Strat-O-Matic is also developing apps. Traditionalists will, of course, be able to continue play Strat-O-Matic the old-fashioned way, using last year’s data.
The difference between the way Netflix and Amazon use big data is the difference between a hit and an also ran, reports The Observer. Data scientist Sebastian Wernicke, in a TED Talk, “explained how two shows, which were strategically made with data analysis methods creators thought would ensure Breaking Bad caliber success, were created, and how they faired in the ratings. One, Netflix’s House of Cards, worked—the show went on to score a 9.1 on the rating curve. The other, Amazon’s Alpha House, however, fell short and landed at 7.5 on the curving, marking it as a completely average show.”
“When Amazon set out to make a data-driven show, the company held a competition. They evaluated a bunch of show ideas, selected eight of them and then created a pilot episode for each and made them available online for free. Millions watched the free episodes, and the company used data (such as how many people watched each show, how long they watched and what parts they skipped) to create a show they hoped would be destined for greatness. After crunching millions of data points, the results said they should create a sitcom about four Republican U.S. senators. Alpha House was born.”
“Around the same time, Netflix was brewing up something similar. But instead of using a competition, the company looked at the data they already had about viewing on their platform (ratings, viewing history, etc). They used that data to discover small bits and pieces about what viewers like and took a leap of faith … Amazon’s show wasn’t a booming success because it used data all the way. Netflix, however, looked at what users like and used that insight to think up a concept for what they believed would be a hit show, and it clearly worked.”

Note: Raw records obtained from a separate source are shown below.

-- ==== Sys2Proof/Config.lean ====
section
/-! DEFINITION. What an implementation fixes: the parameters of spec/00_scope.md rule R7 that have a value for
this hardware, and the one free value of the model, the host's input at a step boundary. The parameters that
R7 leaves as arguments (`BOOT_ROM`, `CART`) and the option `IRQ_DISPATCH` are plain data in State, so that a
statement about every state covers every image and both settings. -/

namespace Sys2Proof

/-- What the host supplies at the boundary before one step: the wake signal `irq_pending` of that step
(spec/40_engine.md R90, spec/60_exceptions.md R177), and the bytes it changes in `VOLATILE`
(spec/20_memory.md R42), applied in order; a cell outside `VOLATILE` is ignored. -/
structure HostInput where
  irqPending : Bool
  changes    : List Host.Cell
  deriving DecidableEq, Repr, Inhabited

namespace Config

/-- `OPEN_BUS`, what an address with no backing byte reads as (R7, R39; decision D6). -/
def openBus : Byte := 0xFF

/-- `CART_END`, the last address of the cartridge window (R7, R38; decision D5). -/
def cartEnd : Nat := 0x7FFF

/-- The last address of the boot ROM overlay (R38). -/
def bootEnd : Nat := 0x00FF

/-- `BOOT_DISABLE_ADDR` (R7, R40; decision D7). -/
def bootDisableAddr : Nat := 0xFF50

/-- The first address of `VOLATILE` (R7, R42; decision D8). -/
def volatileLo : Nat := 0xFF00

/-- The last address of `VOLATILE` (R7, R42; decision D8). -/
def volatileHi : Nat := 0xFF7F

/-- `HC16_BIT`: the half-carry of ADD HL,rr is the carry out of this bit (R7, R117; decision D10). -/
def hc16Bit : Nat := 11

/-- `HALT_IDLE_CYCLES` (R7, R89; decision D11). -/
def haltIdleCycles : Nat := 1

/-- `ILLEGAL_CYCLES` (R7, R71; decision D12). -/
def illegalCycles : Nat := 1

/-- The address of IF, the interrupt requests (spec/60_exceptions.md R179). -/
def ifAddr : Word := 0xFF0F

/-- The address of IE, the interrupt enables (R179). -/
def ieAddr : Word := 0xFFFF

/-- The bits of IE and IF that name a source (R179, R181). -/
def irqMask : Byte := 0x1F

/-- The vector of interrupt source 0; source b has this plus 8·b (R180, R183). -/
def vectorBase : Word := 0x0040

/-- The cost of an interrupt dispatch (R183). -/
def dispatchCycles : Nat := 5

/-- What a byte that memory does not list reads as: a RAM byte that nothing has written, and a byte of the boot ROM
image that the state does not name. DESIGN CHOICE (log entries 2 and 3), unsafe: the spec makes every RAM byte a draw
at reset (R199), leaves the image to the host (R192), and a step never faults on a read (R35). -/
def unlistedByte : Byte := 0x00

/-- FREE VALUE (log entry 4): the host's input at step boundary number `n`, where State schedules none. It has
no body: nothing can be proved about it, so a claim holds for whatever the host does (R42, R90, R92). -/
opaque hostInput : Nat → HostInput

end Config

end Sys2Proof
end

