/-- Row 0xF_ of the base table (R68). -/
def baseRowF : List BaseEntry := [
  fun n _ => .ldh_a_ma8 n, fun _ _ => .pop_af, fun _ _ => .ld_a_mc,
  fun _ _ => .di, fun _ _ => .illegal_f4, fun _ _ => .push_af,
  fun n _ => .or_a_d8 n, fun _ _ => .rst_30, fun n _ => .ld_hl_spe8 n,
  fun _ _ => .ld_sp_hl, fun l h => .ld_a_ma16 (cat h l), fun _ _ => .ei,
  fun _ _ => .illegal_fc, fun _ _ => .illegal_fd, fun n _ => .cp_a_d8 n,
  fun _ _ => .rst_38]

/-- The base table, a row for each high nibble of the opcode (R68). -/
def baseGrid : List (List BaseEntry) :=
  [baseRow0, baseRow1, baseRow2, baseRow3, baseRow4, baseRow5, baseRow6, baseRow7,
   baseRow8, baseRow9, baseRowA, baseRowB, baseRowC, baseRowD, baseRowE, baseRowF]

/-- Row 0x0_ of the extended table (R69). -/
def cbRow0 : List Instr := [
  .rlc_b, .rlc_c, .rlc_d, .rlc_e, .rlc_h, .rlc_l, .rlc_mhl, .rlc_a,
  .rrc_b, .rrc_c, .rrc_d, .rrc_e, .rrc_h, .rrc_l, .rrc_mhl, .rrc_a]

/-- Row 0x1_ of the extended table (R69). -/
def cbRow1 : List Instr := [
  .rl_b, .rl_c, .rl_d, .rl_e, .rl_h, .rl_l, .rl_mhl, .rl_a,
  .rr_b, .rr_c, .rr_d, .rr_e, .rr_h, .rr_l, .rr_mhl, .rr_a]

/-- Row 0x2_ of the extended table (R69). -/
def cbRow2 : List Instr := [
  .sla_b, .sla_c, .sla_d, .sla_e, .sla_h, .sla_l, .sla_mhl, .sla_a,
  .sra_b, .sra_c, .sra_d, .sra_e, .sra_h, .sra_l, .sra_mhl, .sra_a]

/-- Row 0x3_ of the extended table (R69). -/
def cbRow3 : List Instr := [
  .swap_b, .swap_c, .swap_d, .swap_e, .swap_h, .swap_l, .swap_mhl, .swap_a,
  .srl_b, .srl_c, .srl_d, .srl_e, .srl_h, .srl_l, .srl_mhl, .srl_a]

/-- Row 0x4_ of the extended table (R69). -/
def cbRow4 : List Instr := [
  .bit_0_b, .bit_0_c, .bit_0_d, .bit_0_e, .bit_0_h, .bit_0_l, .bit_0_mhl, .bit_0_a,
  .bit_1_b, .bit_1_c, .bit_1_d, .bit_1_e, .bit_1_h, .bit_1_l, .bit_1_mhl, .bit_1_a]

/-- Row 0x5_ of the extended table (R69). -/
def cbRow5 : List Instr := [
  .bit_2_b, .bit_2_c, .bit_2_d, .bit_2_e, .bit_2_h, .bit_2_l, .bit_2_mhl, .bit_2_a,
  .bit_3_b, .bit_3_c, .bit_3_d, .bit_3_e, .bit_3_h, .bit_3_l, .bit_3_mhl, .bit_3_a]

/-- Row 0x6_ of the extended table (R69). -/
def cbRow6 : List Instr := [
  .bit_4_b, .bit_4_c, .bit_4_d, .bit_4_e, .bit_4_h, .bit_4_l, .bit_4_mhl, .bit_4_a,
  .bit_5_b, .bit_5_c, .bit_5_d, .bit_5_e, .bit_5_h, .bit_5_l, .bit_5_mhl, .bit_5_a]

/-- Row 0x7_ of the extended table (R69). -/
def cbRow7 : List Instr := [
  .bit_6_b, .bit_6_c, .bit_6_d, .bit_6_e, .bit_6_h, .bit_6_l, .bit_6_mhl, .bit_6_a,
  .bit_7_b, .bit_7_c, .bit_7_d, .bit_7_e, .bit_7_h, .bit_7_l, .bit_7_mhl, .bit_7_a]

/-- Row 0x8_ of the extended table (R69). -/
def cbRow8 : List Instr := [
  .res_0_b, .res_0_c, .res_0_d, .res_0_e, .res_0_h, .res_0_l, .res_0_mhl, .res_0_a,
  .res_1_b, .res_1_c, .res_1_d, .res_1_e, .res_1_h, .res_1_l, .res_1_mhl, .res_1_a]

/-- Row 0x9_ of the extended table (R69). -/
def cbRow9 : List Instr := [
  .res_2_b, .res_2_c, .res_2_d, .res_2_e, .res_2_h, .res_2_l, .res_2_mhl, .res_2_a,
  .res_3_b, .res_3_c, .res_3_d, .res_3_e, .res_3_h, .res_3_l, .res_3_mhl, .res_3_a]

/-- Row 0xA_ of the extended table (R69). -/
def cbRowA : List Instr := [
  .res_4_b, .res_4_c, .res_4_d, .res_4_e, .res_4_h, .res_4_l, .res_4_mhl, .res_4_a,
  .res_5_b, .res_5_c, .res_5_d, .res_5_e, .res_5_h, .res_5_l, .res_5_mhl, .res_5_a]

/-- Row 0xB_ of the extended table (R69). -/
def cbRowB : List Instr := [
  .res_6_b, .res_6_c, .res_6_d, .res_6_e, .res_6_h, .res_6_l, .res_6_mhl, .res_6_a,
  .res_7_b, .res_7_c, .res_7_d, .res_7_e, .res_7_h, .res_7_l, .res_7_mhl, .res_7_a]
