-- ==== Sys2Proof/Machine/Rotate.lean ====
section
/-! DEFINITION. Rotate, shift and bit operations (spec/44_rotate_shift_bit.md R140 to R156). -/

namespace Sys2Proof.Machine

/-- An accumulator rotate: Z, N and H are always cleared (spec/44_rotate_shift_bit.md section 2). -/
def rotateA (g : Byte → Byte × Bool) (s : State) : State :=
  let x := g s.a
  s.setAcc x.1 false false false x.2

/-- An extended rotate or shift: one read, one write back, Z from the result (R141 and section 3). -/
def rotate (g : Byte → Byte × Bool) (t : Arg) (s : State) : State :=
  let x := g (rd8 t s)
  (wr8 t x.1 s).flags (some (x.1 == 0)) (some false) (some false) (some x.2)

/-- RLCA (R142). -/
def rlca (s : State) : State := rotateA rlcByte s
/-- RRCA (R143). -/
def rrca (s : State) : State := rotateA rrcByte s
/-- RLA (R144). -/
def rla (s : State) : State := rotateA (rlByte s.cf) s
/-- RRA (R145). -/
def rra (s : State) : State := rotateA (rrByte s.cf) s

/-- RLC t (R146). -/
def rlc (t : Arg) (s : State) : State := rotate rlcByte t s
/-- RRC t (R147). -/
def rrc (t : Arg) (s : State) : State := rotate rrcByte t s
/-- RL t (R148). -/
def rl (t : Arg) (s : State) : State := rotate (rlByte s.cf) t s
/-- RR t (R149). -/
def rr (t : Arg) (s : State) : State := rotate (rrByte s.cf) t s
/-- SLA t (R150). -/
def sla (t : Arg) (s : State) : State := rotate slaByte t s
/-- SRA t (R151). -/
def sra (t : Arg) (s : State) : State := rotate sraByte t s
/-- SWAP t (R152). -/
def swap (t : Arg) (s : State) : State := rotate swapByte t s
/-- SRL t (R153). -/
def srl (t : Arg) (s : State) : State := rotate srlByte t s

/-- BIT b,t: C is kept and nothing is written back (R154). -/
def bitTest (t : Arg) (b : Nat) (s : State) : State :=
  s.flags (some (!(rd8 t s).getLsbD b)) (some false) (some true) none

/-- RES b,t (R155). -/
def bitReset (t : Arg) (b : Nat) (s : State) : State := wr8 t (rd8 t s &&& ~~~((1 : Byte) <<< b)) s

/-- SET b,t (R156). -/
def bitSet (t : Arg) (b : Nat) (s : State) : State := wr8 t (rd8 t s ||| ((1 : Byte) <<< b)) s

/-- `r8[z]`, the operand of an extended instruction (R140; spec/30_encoding.md R59). -/
def r8Operand : Nat → Arg
  | 0 => .r8 .b
  | 1 => .r8 .c
  | 2 => .r8 .d
  | 3 => .r8 .e
  | 4 => .r8 .h
  | 5 => .r8 .l
  | 6 => .ptr .hl
  | _ => .r8 .a

/-- The extended instruction of a selector byte, from its fields x, y and z (R140). -/
def extended (sel : Byte) (s : State) : State :=
  let y := (sel.extractLsb' 3 3).toNat
  let t := r8Operand (sel.extractLsb' 0 3).toNat
  match (sel.extractLsb' 6 2).toNat, y with
  | 0, 0 => rlc t s
  | 0, 1 => rrc t s
  | 0, 2 => rl t s
  | 0, 3 => rr t s
  | 0, 4 => sla t s
  | 0, 5 => sra t s
  | 0, 6 => swap t s
  | 0, _ => srl t s
  | 1, b => bitTest t b s
  | 2, b => bitReset t b s
  | _, b => bitSet t b s

/-! ### The instructions -/

/-- 0x07, RLCA (R142). -/
def exec_rlca (s : State) : Out :=
  .next (rlca s)

/-- 0x0F, RRCA (R143). -/
def exec_rrca (s : State) : Out :=
  .next (rrca s)

/-- 0x17, RLA (R144). -/
def exec_rla (s : State) : Out :=
  .next (rla s)

/-- 0x1F, RRA (R145). -/
def exec_rra (s : State) : Out :=
  .next (rra s)

/-- 0xCB00, RLC B (R146). -/
def exec_rlc_b (s : State) : Out :=
  .next (rlc (.r8 .b) s)

/-- 0xCB01, RLC C (R146). -/
def exec_rlc_c (s : State) : Out :=
  .next (rlc (.r8 .c) s)

/-- 0xCB02, RLC D (R146). -/
def exec_rlc_d (s : State) : Out :=
  .next (rlc (.r8 .d) s)

/-- 0xCB03, RLC E (R146). -/
def exec_rlc_e (s : State) : Out :=
  .next (rlc (.r8 .e) s)

/-- 0xCB04, RLC H (R146). -/
def exec_rlc_h (s : State) : Out :=
  .next (rlc (.r8 .h) s)

/-- 0xCB05, RLC L (R146). -/
def exec_rlc_l (s : State) : Out :=
  .next (rlc (.r8 .l) s)

/-- 0xCB06, RLC (HL) (R146). -/
def exec_rlc_mhl (s : State) : Out :=
  .next (rlc (.ptr .hl) s)

/-- 0xCB07, RLC A (R146). -/
def exec_rlc_a (s : State) : Out :=
  .next (rlc (.r8 .a) s)

/-- 0xCB08, RRC B (R147). -/
def exec_rrc_b (s : State) : Out :=
  .next (rrc (.r8 .b) s)

/-- 0xCB09, RRC C (R147). -/
def exec_rrc_c (s : State) : Out :=
  .next (rrc (.r8 .c) s)

/-- 0xCB0A, RRC D (R147). -/
def exec_rrc_d (s : State) : Out :=
  .next (rrc (.r8 .d) s)

/-- 0xCB0B, RRC E (R147). -/
def exec_rrc_e (s : State) : Out :=
  .next (rrc (.r8 .e) s)

/-- 0xCB0C, RRC H (R147). -/
def exec_rrc_h (s : State) : Out :=
  .next (rrc (.r8 .h) s)

/-- 0xCB0D, RRC L (R147). -/
def exec_rrc_l (s : State) : Out :=
  .next (rrc (.r8 .l) s)

/-- 0xCB0E, RRC (HL) (R147). -/
def exec_rrc_mhl (s : State) : Out :=
  .next (rrc (.ptr .hl) s)

/-- 0xCB0F, RRC A (R147). -/
def exec_rrc_a (s : State) : Out :=
  .next (rrc (.r8 .a) s)

/-- 0xCB10, RL B (R148). -/
def exec_rl_b (s : State) : Out :=
  .next (rl (.r8 .b) s)

/-- 0xCB11, RL C (R148). -/
def exec_rl_c (s : State) : Out :=
  .next (rl (.r8 .c) s)

/-- 0xCB12, RL D (R148). -/
def exec_rl_d (s : State) : Out :=
  .next (rl (.r8 .d) s)

/-- 0xCB13, RL E (R148). -/
def exec_rl_e (s : State) : Out :=
  .next (rl (.r8 .e) s)

/-- 0xCB14, RL H (R148). -/
def exec_rl_h (s : State) : Out :=
  .next (rl (.r8 .h) s)

/-- 0xCB15, RL L (R148). -/
def exec_rl_l (s : State) : Out :=
  .next (rl (.r8 .l) s)

/-- 0xCB16, RL (HL) (R148). -/
def exec_rl_mhl (s : State) : Out :=
  .next (rl (.ptr .hl) s)

/-- 0xCB17, RL A (R148). -/
def exec_rl_a (s : State) : Out :=
  .next (rl (.r8 .a) s)

/-- 0xCB18, RR B (R149). -/
def exec_rr_b (s : State) : Out :=
  .next (rr (.r8 .b) s)

/-- 0xCB19, RR C (R149). -/
def exec_rr_c (s : State) : Out :=
  .next (rr (.r8 .c) s)

/-- 0xCB1A, RR D (R149). -/
def exec_rr_d (s : State) : Out :=
  .next (rr (.r8 .d) s)
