/-- Settles O14. An idle step keeps Halted, a dispatch changes the mode by the wake alone, and an instruction as
`runInstr_booting` and `runInstr_halted` say; that Running ends with the boot ROM unmapped is the invariant's. -/
theorem modeTransitions : Obligations.ModeTransitions := by
  intro s t hinv hs
  obtain ⟨n, hr⟩ := runStep_of_step hs
  have unmapped := (runStep_inv hinv hr).runningUnmapped
  have began : s.mode = .running → s.atFetch.mode = .running := State.awake_mode_of_running (s := s.boundary)
  obtain ⟨halted, hw, e⟩ | ⟨-, hd, e⟩ | ⟨woken, hd, e⟩ := runStep_cases s <;> rw [e] at hr
  case inl =>
    have stays : t.mode = .halted := by cases hr; exact halted
    refine ⟨fun h => ?_, unmapped, fun wakes => ?_, fun _ h => absurd stays h, fun h => ?_, fun due => ?_⟩
    · simp [halted] at h
    · simp [wakes halted] at hw
    · simp [stays] at h
    · simp [State.wakes_of_dispatchDue due] at hw
  case inr.inl =>
    have mode : t.mode = s.atFetch.mode := by cases hr; rw [State.charge_mode, State.dispatch_mode, State.atFetch]
    refine ⟨fun h => ?_, unmapped, fun _ h => ?_, fun _ _ => State.wakes_of_dispatchDue hd _, fun _ h => ?_, fun _ => mode⟩
    · simp [mode, began h]
    · exact absurd (mode.symm.trans h) s.atFetch_mode_ne_halted
    · simp [hd] at h
  case inr.inr =>
    refine ⟨fun h booting => ?_, unmapped, fun _ h => ?_, fun halted _ => ?_, fun h _ => (runInstr_booting hr h).2,
      fun h => ?_⟩
    · have : s.atFetch.mode = .booting := (runInstr_booting hr booting).1
      simp [began h] at this
    · rw [← State.atFetch_fetch]
      exact runInstr_halted hr s.atFetch_mode_ne_halted h
    · simpa [halted] using woken
    · simp [hd] at h

/-! ### EI, DI and RETI -/

theorem eq_ei_of_kind {i : Instr} (h : i.record.kind = .ei) : i = .ei := by
  cases i
  case ei => rfl
  all_goals cases h

theorem eq_di_of_kind {i : Instr} (h : i.record.kind = .di) : i = .di := by
  cases i
  case di => rfl
  all_goals cases h

/-- Only DI clears IME (spec/10_state.md R24). -/
theorem Control.after_ime_set {c : Control} (hc : c.ime = true) {k : Kind} (hd : k ≠ .di) : (c.after k).ime = true := by
  cases k
  case di => contradiction
  case ei | reti => rfl
  all_goals exact hc

/-- With IME set and no inhibit, a check dispatches whenever the option is on and a source is pending
(spec/60_exceptions.md R181). -/
theorem State.dispatchDue_of_enabled {s : State} (hime : s.ime = true) (he : s.eiInhibit = false) :
    s.boundary.dispatchDue = (s.irqDispatch && s.boundary.pending != 0) := by
  simp [State.dispatchDue, hime, he]

/-- A step that neither idles nor dispatches runs one instruction, past the boundary, the wake and the inhibit. -/
theorem step_runs {s t : State} (hw : s.mode = .halted → s.boundary.wakes s.hostInput.irqPending = true)
    (hd : s.boundary.dispatchDue = false) (hs : step s = .next t) : ∃ n, runInstr s.atFetch = .next (t, n) := by
  obtain ⟨n, hr⟩ := runStep_of_step hs
  exact ⟨n, runStep_of_runs hw hd ▸ hr⟩

/-- While IME is clear or the inhibit is set, the next step of a CPU outside Halted runs the instruction at PC
(spec/40_engine.md R84; spec/46_system.md R171, R172). -/
theorem runsNext_of_disabled {s : State} (hm : s.mode ≠ .halted) (h : s.ime = false ∨ s.eiInhibit = true) :
    ∃ u n, runInstr s.boundary.clearInhibit = .next (u, n) ∧ step s = .next u := by
  have hd : s.boundary.dispatchDue = false := by obtain h | h := h <;> simp [State.dispatchDue, h]
  obtain ⟨u, n, run⟩ := runInstr_answers s.boundary.clearInhibit
  have runs := runStep_of_runs (fun halted => absurd halted hm) hd
  rw [State.atFetch, State.awake_of_not_halted (s := s.boundary) hm, run] at runs
  exact ⟨u, n, run, step_of_runStep runs⟩

/-- The instruction after EI, begun with IME set and the inhibit cleared (spec/46_system.md R171, R172). -/
theorem runInstr_after_ei {t u : State} {n : Nat} (ime : t.ime = true)
    (run : runInstr t.boundary.clearInhibit = .next (u, n)) :
    (t.boundary.fetch = .ei → u.ime = true ∧ u.eiInhibit = true) ∧
    (t.boundary.fetch = .di → u.ime = false) ∧
    (t.boundary.fetch ≠ .ei → u.eiInhibit = false) ∧
    (t.boundary.fetch ≠ .ei → t.boundary.fetch ≠ .di →
      u.boundary.dispatchDue = (u.irqDispatch && u.boundary.pending != 0)) := by
  have imeAfter := runInstr_ime run
  have inhibitAfter := runInstr_eiInhibit run
  have fetch : t.boundary.clearInhibit.fetch = t.boundary.fetch := rfl
  rw [fetch] at imeAfter inhibitAfter
  have cleared (h : t.boundary.fetch ≠ .ei) : u.eiInhibit = false :=
    inhibitAfter.trans (Control.after_eiInhibit _ fun hk => h (eq_ei_of_kind hk))
  refine ⟨fun h => ?_, fun h => ?_, cleared, fun he hdi => ?_⟩
  · rw [h] at imeAfter inhibitAfter
    exact ⟨imeAfter, inhibitAfter⟩
  · rw [h] at imeAfter
    exact imeAfter
  · have imeKept : u.ime = true := imeAfter.trans (Control.after_ime_set ime fun hk => hdi (eq_di_of_kind hk))
    exact State.dispatchDue_of_enabled imeKept (cleared he)
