-- ==== Sys2Proof/Word.lean ====
section
/-! DEFINITION. The plainest words of the model: bytes, identifiers and times.
Wire fields that software sees as bits are bit vectors; quantities, indexes and times are natural numbers. -/

namespace Sys2Proof

/-- One byte. -/
abbrev Byte := BitVec 8
/-- A byte sequence, in ascending address or wire order. -/
abbrev Bytes := List Byte
/-- A node number: every one of the 65,536 values names an ordinary node (R59). -/
abbrev Node := BitVec 16
/-- A context identifier; 0 is a valid context (R69, R115). -/
abbrev Cid := BitVec 16
/-- A stream of a source toward a destination (R71). -/
abbrev Stream := BitVec 8
/-- A sequence number within a stream (R73). -/
abbrev Seq := BitVec 32
/-- A moment or a span, in units of 1/8 AU = 1.25 ns, the finest unit the spec counts (R10, R150, R519). -/
abbrev Tick := Nat

/-- Ticks in one age unit of 10 ns (R10). -/
abbrev ticksPerAu : Nat := 8
/-- Ticks in one microsecond. -/
abbrev ticksPerUs : Nat := 800
/-- Ticks in one millisecond. -/
abbrev ticksPerMs : Nat := 800000

end Sys2Proof
end

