-- ==== Sys2Proof/Syntax.lean ====
section
/-! DEFINITION. The commands the block takes: one constructor per row of spec/opcode_table.json, in the table's
order, with the row's operands. Every constructor's first operand is the moment of the event, in ticks (1/8 AU).
The model has one sender of commands: the world around the package (notes/assumptions/1.md). -/

namespace Sys2Proof

/-- Status codes (R52). `other` is a value 0x10 to 0xFF in a received response, which the device never sends. -/
inductive Status where
  | ok | format | denied | staleEpoch | revoked | targetLost | deadlineMissed | publishConflict
  | quota | throttled | checkFail | fenced | teardown | numeric | unsupported | orphanHold
  | other (code : BitVec 8)
  deriving DecidableEq, Repr

/-- The fields of an Arham frame header (R42), as they stand on the wire. -/
structure Header where
  version : BitVec 4
  reserved : BitVec 4
  opcode : BitVec 8
  tc : BitVec 3
  flags : BitVec 5
  stream : Stream
  dst : Node
  src : Node
  seq : Seq
  epoch : BitVec 16
  cid : Cid
  age : BitVec 24
  budget : BitVec 24
  length : BitVec 13
  format : BitVec 3
  offset : BitVec 48
  check : BitVec 16
  deriving DecidableEq, Repr

/-- An Arham frame (R39): header, payload bytes, and the payload check (zero where the frame carries none). -/
structure Frame where
  hdr : Header
  payload : Bytes
  pcheck : BitVec 32
  deriving DecidableEq, Repr

/-- Where a frame reached the package: the E position and sub-port, and the largest replay delay, in AU, among the
blocks that carried it (R517). -/
structure Arrival where
  port : Nat
  sub : Nat
  replay : Nat
  deriving DecidableEq, Repr

/-- What the memory of a request's range showed when it was read (R363): the environment's choice, not the device's. -/
inductive Damage where
  | none
  /-- ECC errors corrected, `n` of them. -/
  | corrected (n : Nat)
  /-- an error ECC cannot correct, in this device's own copy. -/
  | uncorrectable
  deriving DecidableEq, Repr

/-- What a start finds (R567, R568, R569, R597): the results of tests and the presence of clocks and supplies. -/
structure StartCond where
  /-- the PUF reconstruction succeeded (R473). -/
  pufOk : Bool
  /-- a PCIe reference clock is present (R568 step 2). -/
  refClock : Bool
  /-- `VIN12` lies within range at step 6 (R638). -/
  vin12 : Bool
  /-- a die fails self-test or firmware load, or a stack fails training (R567 code 10). -/
  dieFault : Bool
  /-- parts (numbered as in R620) that fail the start tests (R597). -/
  failedParts : List Nat
  deriving DecidableEq, Repr

/-- The configuration card as the Hoop die finds it at a start (R559). -/
structure Card where
  present : Bool
  bytes : Bytes
  deriving DecidableEq, Repr

/-- The clock islands an island reset can name (R582, R624). -/
inductive Island where
  | warpSched | warpData
  | cluster (c : Nat)
  | weft (die : Nat)
  | rim (die : Nat)
  | osier (die : Nat)
  deriving DecidableEq, Repr

/-- A die crossing (R17). -/
inductive Crossing where
  | osierWarp (die : Nat) | weftWarp (die : Nat) | rimWarp (die : Nat) | hoopWarp
  | weftRim (weft : Nat) (rim : Nat)
  deriving DecidableEq, Repr

/-- A die (R14). -/
inductive Die where
  | hoop | warp | weft (d : Nat) | rim (d : Nat) | osier (d : Nat)
  deriving DecidableEq, Repr

/-- What asks for a restart after a thermal trip (R636). -/
inductive ResetCause where
  | perst | deviceReset | coldPowerOn
  deriving DecidableEq, Repr

/-- A request reaching a lottery arbiter's requester queue (R205): its requester index, the line (or record or
channel) it names, the (source node, stream) that orders it (R210), and a label of the sender's. -/
structure ArbItem where
  requester : Nat
  line : Nat
  node : Node
  stream : Stream
  label : Nat
  deriving DecidableEq, Repr

/-- The key of a collective (R277). -/
structure CollKey where
  root : Node
  id : BitVec 32
  deriving DecidableEq, Repr

/-- The header of a DATA block of the link layer (R509). -/
structure Block where
  kind : BitVec 2
  retry : Bool
  creditClass : BitVec 3
  seq : BitVec 16
  acked : BitVec 16
  credits : BitVec 16
  firstFrame : BitVec 13
  replayDelay : BitVec 16
  laneMask : BitVec 9
  deriving DecidableEq, Repr

/-- The fields of a TRAIN block's data region (R519). -/
structure TrainBlock where
  version : BitVec 8
  split : BitVec 8
  sub : BitVec 8
  echo : Bool
  mark : BitVec 32
  echoedMark : BitVec 32
  hold : BitVec 32
  deriving DecidableEq, Repr

/-- What a receive direction counted for one wavelength in a 1 ms window (R520, R526). -/
structure WaveReading where
  wave : Nat
  lockLost : Bool
  cwCorrected : Nat
  symCorrected : Nat
  cwUncorrected : Nat
  /-- received power, 0.01 dBm. -/
  rxPower : BitVec 16
  /-- laser bias, per mille of its value at manufacture. -/
  laserBias : Nat
  deriving DecidableEq, Repr

/-- How a record reached the Hoop die (R530, R545 to R548). -/
inductive RecPath where
  | doe (fn : Nat)
  | mailbox (fn : Nat) (slot : Nat)
  | i3c
  | frame (hdr : Header)
  deriving DecidableEq, Repr

/-- The wrapper of a signed record (R535), without its body. -/
structure RecEnv where
  path : RecPath
  recType : BitVec 16
  version : BitVec 8
  signer : BitVec 8
  bodyLen : BitVec 16
  reserved : BitVec 16
  number : BitVec 64
  target : Bytes
  signature : Bytes
  /-- a composition body's first 16 bytes (R540), for rows whose operands are items: the two epochs and the reserved bytes. -/
  compEpoch : BitVec 32
  mapEpoch : BitVec 16
  compReserved : BitVec 48
  deriving DecidableEq, Repr

/-- One item of a composition record (R542): its 8-byte header and its body. -/
structure Item where
  kind : BitVec 16
  op : BitVec 8
  res3 : BitVec 8
  len : BitVec 16
  res6 : BitVec 16
  body : Bytes
  deriving DecidableEq, Repr

/-- A requester of SPDM (R477): the DOE mailbox of a function, or the MCTP endpoint. -/
inductive Requester where
  | doe (fn : Nat)
  | mctp
  deriving DecidableEq, Repr
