-- ==== Sys2Proof/Decode.lean ====
section
/-! DEFINITION. The command that a word spells by the table's bits. spec/opcode_table.json gives no row any bits, so no
word spells a command (notes/assumptions/8.md). -/

namespace Sys2Proof

/-- The command spelled by the `nbits`-bit word `w`: none, since no row of the table has bits. -/
def decodeTableWord (_nbits _w : Nat) : Option Instr := none

end Sys2Proof
end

“Automated music recommendations are hardly new, but Spotify seems to have identified the ingredients of a personalized playlist that feel fresh and familiar at the same time,” reports Quartz. “That’s potentially a big advantage over competitors like Pandora, Google, and Apple, which largely have the same bottomless catalog of music but take very different approaches to picking the best songs for each user.”
“We now have more technology than ever before to ensure that if you’re the smallest, strangest musician in the world, doing something that only 20 people in the world will dig, we can now find those 20 people and connect the dots between the artist and listeners,” Matthew Ogle, who oversees the service at Spotify (said) recently. “Discovery Weekly is just a really compelling new way to do that at a scale that’s never been done before.”
Wired: “Under Armour was founded on a simple idea: Make athletes better. To do that, it’s turning human performance into a big data problem. The company is betting on the notion that the right hardware, the biggest dataset, a lot of machine learning, and powerful motivational tools can make everyone better, faster, and stronger. It’s betting that technology doesn’t exist solely to make us lazy, to bring everything to our door with the push of a button.
The centerpiece of that bet is a $400 kit, announced today, called Healthbox, that provides a scale, an activity tracker wearable, and a chest strap for measuring heart rate. The company also is updating Record, its mobile app, making it a 24/7 real-time barometer of your fitness and health. These tools, combined with three apps Under Armour has purchased in recent years, provide the most comprehensive ecosystem of fitness products yet made.”